-- ==== Sys2Proof/Machine/Vector.lean ====
section
/-! DEFINITION. The vector, reduction and special-function instructions (R140, R141, R155 to R157). -/

namespace Sys2Proof.Machine

/-- The element formats of the vector unit: `MOD`[3:0] is 6, 7 or 8 (R155). -/
def vfmt (m : Nat) : Option FmtCode :=
  match m with
  | 6 => some .bf16 | 7 => some .fp16 | 8 => some .fp32 | _ => none

/-- An instruction that writes vD from the core's registers and raises flags. -/
def vecOp (t : Thr) (uses : List Nat) (legal : Bool) (x : Fields) (f : CoreS → Line × Flags)
    (b : Block) : Block :=
  issue b (thrKey t) uses legal (fun b =>
    let r := f (coreGet b (coreKey t.core))
    finish (coreMod b (coreKey t.core) (fun c => c.wv x.d.toNat r.1)) (thrKey t) (fun h => h.flag r.2))

/-- Applies an operation to each element of a vector of a format. -/
def eachElem (c : FmtCode) (f : Nat → Nat × Flags) : Line × Flags :=
  let l := (List.range c.perReg).map f
  (packVec c.width (l.map (·.1)), allFlags l)

/-- The value of element `i` of a vector. -/
def elemAt (c : FmtCode) (v : Line) (i : Nat) : Val := c.layout.decode (elem v c.width i)

/-- An element-by-element operation of two or three operands in the format of `MOD`[3:0] (R140). -/
def vec3 (op : FmtCode → Val → Val → Val → Nat × Flags) (t : Thr) (x : Fields) (b : Block) : Block :=
  let c := (vfmt (fld x.mod 0 4)).getD .fp32
  vecOp t [x.d.toNat, x.a.toNat, x.b.toNat]
    ((vfmt (fld x.mod 0 4)).isSome && zeros x.mod 4 && decide (x.imm = 0) && isV x.d && isV x.a && isV x.b) x
    (fun r => eachElem c (fun i => op c (elemAt c (r.rv x.a.toNat) i) (elemAt c (r.rv x.b.toNat) i)
      (elemAt c (r.rv x.d.toNat) i))) b

/-- Addition (R140). -/
def opVadd (c : FmtCode) (a b _ : Val) : Nat × Flags := roundIeee c.layout [a, b] (a.add b)
/-- Subtraction. -/
def opVsub (c : FmtCode) (a b _ : Val) : Nat × Flags := roundIeee c.layout [a, b] (a.add b.neg)
/-- Multiplication. -/
def opVmul (c : FmtCode) (a b _ : Val) : Nat × Flags := roundIeee c.layout [a, b] (a.mul b)
/-- Fused multiply-add, rounded once. -/
def opVfma (c : FmtCode) (a b d : Val) : Nat × Flags := roundIeee c.layout [a, b, d] ((a.mul b).add d)
/-- Minimum. -/
def opVmin (c : FmtCode) (a b _ : Val) : Nat × Flags := roundVal c.layout .nearest true (a.min b)
/-- Maximum. -/
def opVmax (c : FmtCode) (a b _ : Val) : Nat × Flags := roundVal c.layout .nearest true (a.max b)

/-- The predicates of `VCMP`: 0 EQ, 1 NE, 2 LT, 3 LE; a NaN satisfies only NE (R140, R155). -/
def vpred (p : Nat) (a b : Val) : Bool :=
  match p with
  | 0 => a.eqv b
  | 1 => !a.eqv b
  | 2 => a.lt b
  | _ => a.lt b || a.eqv b

/-- `VCMP`: all ones where the predicate `MOD`[6:4] holds (R155). -/
def vcmpOp (t : Thr) (x : Fields) (b : Block) : Block :=
  let c := (vfmt (fld x.mod 0 4)).getD .fp32
  vecOp t [x.d.toNat, x.a.toNat, x.b.toNat]
    ((vfmt (fld x.mod 0 4)).isSome && decide (fld x.mod 4 3 ≤ 3) && zeros x.mod 7 && decide (x.imm = 0)
      && isV x.d && isV x.a && isV x.b) x
    (fun r => eachElem c (fun i =>
      (if vpred (fld x.mod 4 3) (elemAt c (r.rv x.a.toNat) i) (elemAt c (r.rv x.b.toNat) i)
        then 2 ^ c.width - 1 else 0, Flags.none))) b

/-- A bitwise instruction on 512 bits of vA, vB and vD: `MOD` and `IMM` are 0 (R155). -/
def vbits (op : Line → Line → Line → Line) (t : Thr) (x : Fields) (b : Block) : Block :=
  vecOp t [x.d.toNat, x.a.toNat, x.b.toNat]
    (decide (x.mod = 0) && decide (x.imm = 0) && isV x.d && isV x.a && isV x.b) x
    (fun r => (op (r.rv x.a.toNat) (r.rv x.b.toNat) (r.rv x.d.toNat), Flags.none)) b

/-- `VBCAST`: every 32-bit lane of vD is sA (R155). -/
def vbcastOp (t : Thr) (x : Fields) (b : Block) : Block :=
  issue b (thrKey t) [x.d.toNat]
    (decide (x.b = 0) && decide (x.mod = 0) && decide (x.imm = 0) && isV x.d) (fun b =>
    let v := (thrGet b (thrKey t)).rs x.a
    advance (coreMod b (coreKey t.core) (fun c =>
      c.wv x.d.toNat (packVec 32 (List.replicate 16 v.toNat)))) (thrKey t))

/-- `VEXT`: sD is 32-bit lane `IMM`[3:0] of vA (R155). -/
def vextOp (t : Thr) (x : Fields) (b : Block) : Block :=
  issue b (thrKey t) [x.a.toNat]
    (decide (x.b = 0) && decide (x.mod = 0) && zeros x.imm 4 && isV x.a) (fun b =>
    let v := (coreGet b (coreKey t.core)).rv x.a.toNat
    finish b (thrKey t) (fun h => h.ws x.d (BitVec.ofNat 32 (elem v 32 (fld x.imm 0 4)))))

/-- `VINS`: lane `IMM`[3:0] of vD is sA, the other lanes stay (R155). -/
def vinsOp (t : Thr) (x : Fields) (b : Block) : Block :=
  issue b (thrKey t) [x.d.toNat]
    (decide (x.b = 0) && decide (x.mod = 0) && zeros x.imm 4 && isV x.d) (fun b =>
    let v := (thrGet b (thrKey t)).rs x.a
    advance (coreMod b (coreKey t.core) (fun c =>
      c.wv x.d.toNat (setElem (c.rv x.d.toNat) 32 (fld x.imm 0 4) v.toNat))) (thrKey t))

/-- One FP32 addition of two codes (R156). -/
def addCodes (a b : Nat) : Nat × Flags := opVadd .fp32 (f32.decode a) (f32.decode b) .nan

/-- One level of the adding tree: adjacent pairs. -/
def pairSums : List Nat → List (Nat × Flags)
  | a :: b :: r => addCodes a b :: pairSums r
  | [a] => [(a, Flags.none)]
  | [] => []

/-- The fixed tree of `VSUM`, `n` levels (R156). -/
def sumTree : Nat → List Nat → Flags → Nat × Flags
  | 0, l, f => (l.headD 0, f)
  | n + 1, l, f =>
    let r := pairSums l
    sumTree n (r.map (·.1)) (f.or (allFlags r))

/-- The 16 FP32 lanes of a vector. -/
def lanes32 (v : Line) : List Nat := (List.range 16).map (elem v 32)

/-- The maximum of the lanes under the NaN rules of R140 (R155). -/
def maxLanes (l : List Nat) : Nat × Flags :=
  match l with
  | [] => (0, Flags.none)
  | a :: r => (r.foldl (fun m y => (opVmax .fp32 (f32.decode m) (f32.decode y) .nan).1)
      (roundVal f32 .nearest true (f32.decode a)).1, Flags.none)

/-- A reduction of the 16 FP32 lanes of vA into sD; `FMT` must be 8 (R155). -/
def reduce (f : List Nat → Nat × Flags) (t : Thr) (x : Fields) (b : Block) : Block :=
  issue b (thrKey t) [x.a.toNat]
    (decide (x.b = 0) && decide (x.mod = 8) && decide (x.imm = 0) && isV x.a) (fun b =>
    let r := f (lanes32 ((coreGet b (coreKey t.core)).rv x.a.toNat))
    finish b (thrKey t) (fun h => (h.ws x.d (BitVec.ofNat 32 r.1)).flag r.2))

/-- `VSUM`'s sum. -/
def vsumLanes (l : List Nat) : Nat × Flags := sumTree 4 l Flags.none

/-- A special function of each FP32 lane of vA; `B`, `MOD` and `IMM` are 0 (R157). -/
def special (f : Sfu) (t : Thr) (x : Fields) (b : Block) : Block :=
  vecOp t [x.d.toNat, x.a.toNat]
    (decide (x.b = 0) && decide (x.mod = 0) && decide (x.imm = 0) && isV x.d && isV x.a) x
    (fun r => eachElem .fp32 (fun i => sfu f (BitVec.ofNat 32 (elem (r.rv x.a.toNat) 32 i)))) b

/-- `VADD` (R155). -/
def execVadd (t : Thr) (x : Fields) (s : State) : Host.Outcome State Fault Refusal :=
  onCore t (.vadd t x) (vec3 opVadd t x) s

/-- `VSUB` (R155). -/
def execVsub (t : Thr) (x : Fields) (s : State) : Host.Outcome State Fault Refusal :=
  onCore t (.vsub t x) (vec3 opVsub t x) s

/-- `VMUL` (R155). -/
def execVmul (t : Thr) (x : Fields) (s : State) : Host.Outcome State Fault Refusal :=
  onCore t (.vmul t x) (vec3 opVmul t x) s

/-- `VFMA` (R155). -/
def execVfma (t : Thr) (x : Fields) (s : State) : Host.Outcome State Fault Refusal :=
  onCore t (.vfma t x) (vec3 opVfma t x) s

/-- `VMIN` (R155). -/
def execVmin (t : Thr) (x : Fields) (s : State) : Host.Outcome State Fault Refusal :=
  onCore t (.vmin t x) (vec3 opVmin t x) s

/-- `VMAX` (R155). -/
def execVmax (t : Thr) (x : Fields) (s : State) : Host.Outcome State Fault Refusal :=
  onCore t (.vmax t x) (vec3 opVmax t x) s

/-- `VCMP` (R155). -/
def execVcmp (t : Thr) (x : Fields) (s : State) : Host.Outcome State Fault Refusal :=
  onCore t (.vcmp t x) (vcmpOp t x) s

/-- `VAND` (R155). -/
def execVand (t : Thr) (x : Fields) (s : State) : Host.Outcome State Fault Refusal :=
  onCore t (.vand t x) (vbits (fun a b _ => a &&& b) t x) s

/-- `VOR` (R155). -/
def execVor (t : Thr) (x : Fields) (s : State) : Host.Outcome State Fault Refusal :=
  onCore t (.vor t x) (vbits (fun a b _ => a ||| b) t x) s

/-- `VXOR` (R155). -/
def execVxor (t : Thr) (x : Fields) (s : State) : Host.Outcome State Fault Refusal :=
  onCore t (.vxor t x) (vbits (fun a b _ => a ^^^ b) t x) s

/-- `VSEL` (R155). -/
def execVsel (t : Thr) (x : Fields) (s : State) : Host.Outcome State Fault Refusal :=
  onCore t (.vsel t x) (vbits (fun a b d => (a &&& d) ||| (b &&& ~~~d)) t x) s

/-- `VBCAST` (R155). -/
def execVbcast (t : Thr) (x : Fields) (s : State) : Host.Outcome State Fault Refusal :=
  onCore t (.vbcast t x) (vbcastOp t x) s

/-- `VEXT` (R155). -/
def execVext (t : Thr) (x : Fields) (s : State) : Host.Outcome State Fault Refusal :=
  onCore t (.vext t x) (vextOp t x) s

/-- `VINS` (R155). -/
def execVins (t : Thr) (x : Fields) (s : State) : Host.Outcome State Fault Refusal :=
  onCore t (.vins t x) (vinsOp t x) s

/-- `VSUM` (R156). -/
def execVsum (t : Thr) (x : Fields) (s : State) : Host.Outcome State Fault Refusal :=
  onCore t (.vsum t x) (reduce vsumLanes t x) s

/-- `VMAXR` (R155). -/
def execVmaxr (t : Thr) (x : Fields) (s : State) : Host.Outcome State Fault Refusal :=
  onCore t (.vmaxr t x) (reduce maxLanes t x) s

/-- `VEXP` (R157). -/
def execVexp (t : Thr) (x : Fields) (s : State) : Host.Outcome State Fault Refusal :=
  onCore t (.vexp t x) (special .exp t x) s

/-- `VRCP` (R157). -/
def execVrcp (t : Thr) (x : Fields) (s : State) : Host.Outcome State Fault Refusal :=
  onCore t (.vrcp t x) (special .rcp t x) s

/-- `VRSQ` (R157). -/
def execVrsq (t : Thr) (x : Fields) (s : State) : Host.Outcome State Fault Refusal :=
  onCore t (.vrsq t x) (special .rsq t x) s

/-- `VSIG` (R157). -/
def execVsig (t : Thr) (x : Fields) (s : State) : Host.Outcome State Fault Refusal :=
  onCore t (.vsig t x) (special .sig t x) s

/-- `VSILU` (R157). -/
def execVsilu (t : Thr) (x : Fields) (s : State) : Host.Outcome State Fault Refusal :=
  onCore t (.vsilu t x) (special .silu t x) s

end Sys2Proof.Machine
end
____
- _Work instruction_
From the records above, print exactly the lines that run from the line with "(elemAt c (r.rv x.d.toNat) i))) b" to the line with "match p with", inclusive.

- _Answer space_
      (elemAt c (r.rv x.d.toNat) i))) b

/-- Addition (R140). -/
def opVadd (c : FmtCode) (a b _ : Val) : Nat × Flags := roundIeee c.layout [a, b] (a.add b)
/-- Subtraction. -/
def opVsub (c : FmtCode) (a b _ : Val) : Nat × Flags := roundIeee c.layout [a, b] (a.add b.neg)
/-- Multiplication. -/
def opVmul (c : FmtCode) (a b _ : Val) : Nat × Flags := roundIeee c.layout [a, b] (a.mul b)
/-- Fused multiply-add, rounded once. -/
def opVfma (c : FmtCode) (a b d : Val) : Nat × Flags := roundIeee c.layout [a, b, d] ((a.mul b).add d)
/-- Minimum. -/
def opVmin (c : FmtCode) (a b _ : Val) : Nat × Flags := roundVal c.layout .nearest true (a.min b)
/-- Maximum. -/
def opVmax (c : FmtCode) (a b _ : Val) : Nat × Flags := roundVal c.layout .nearest true (a.max b)

/-- The predicates of `VCMP`: 0 EQ, 1 NE, 2 LT, 3 LE; a NaN satisfies only NE (R140, R155). -/
def vpred (p : Nat) (a b : Val) : Bool :=
  match p with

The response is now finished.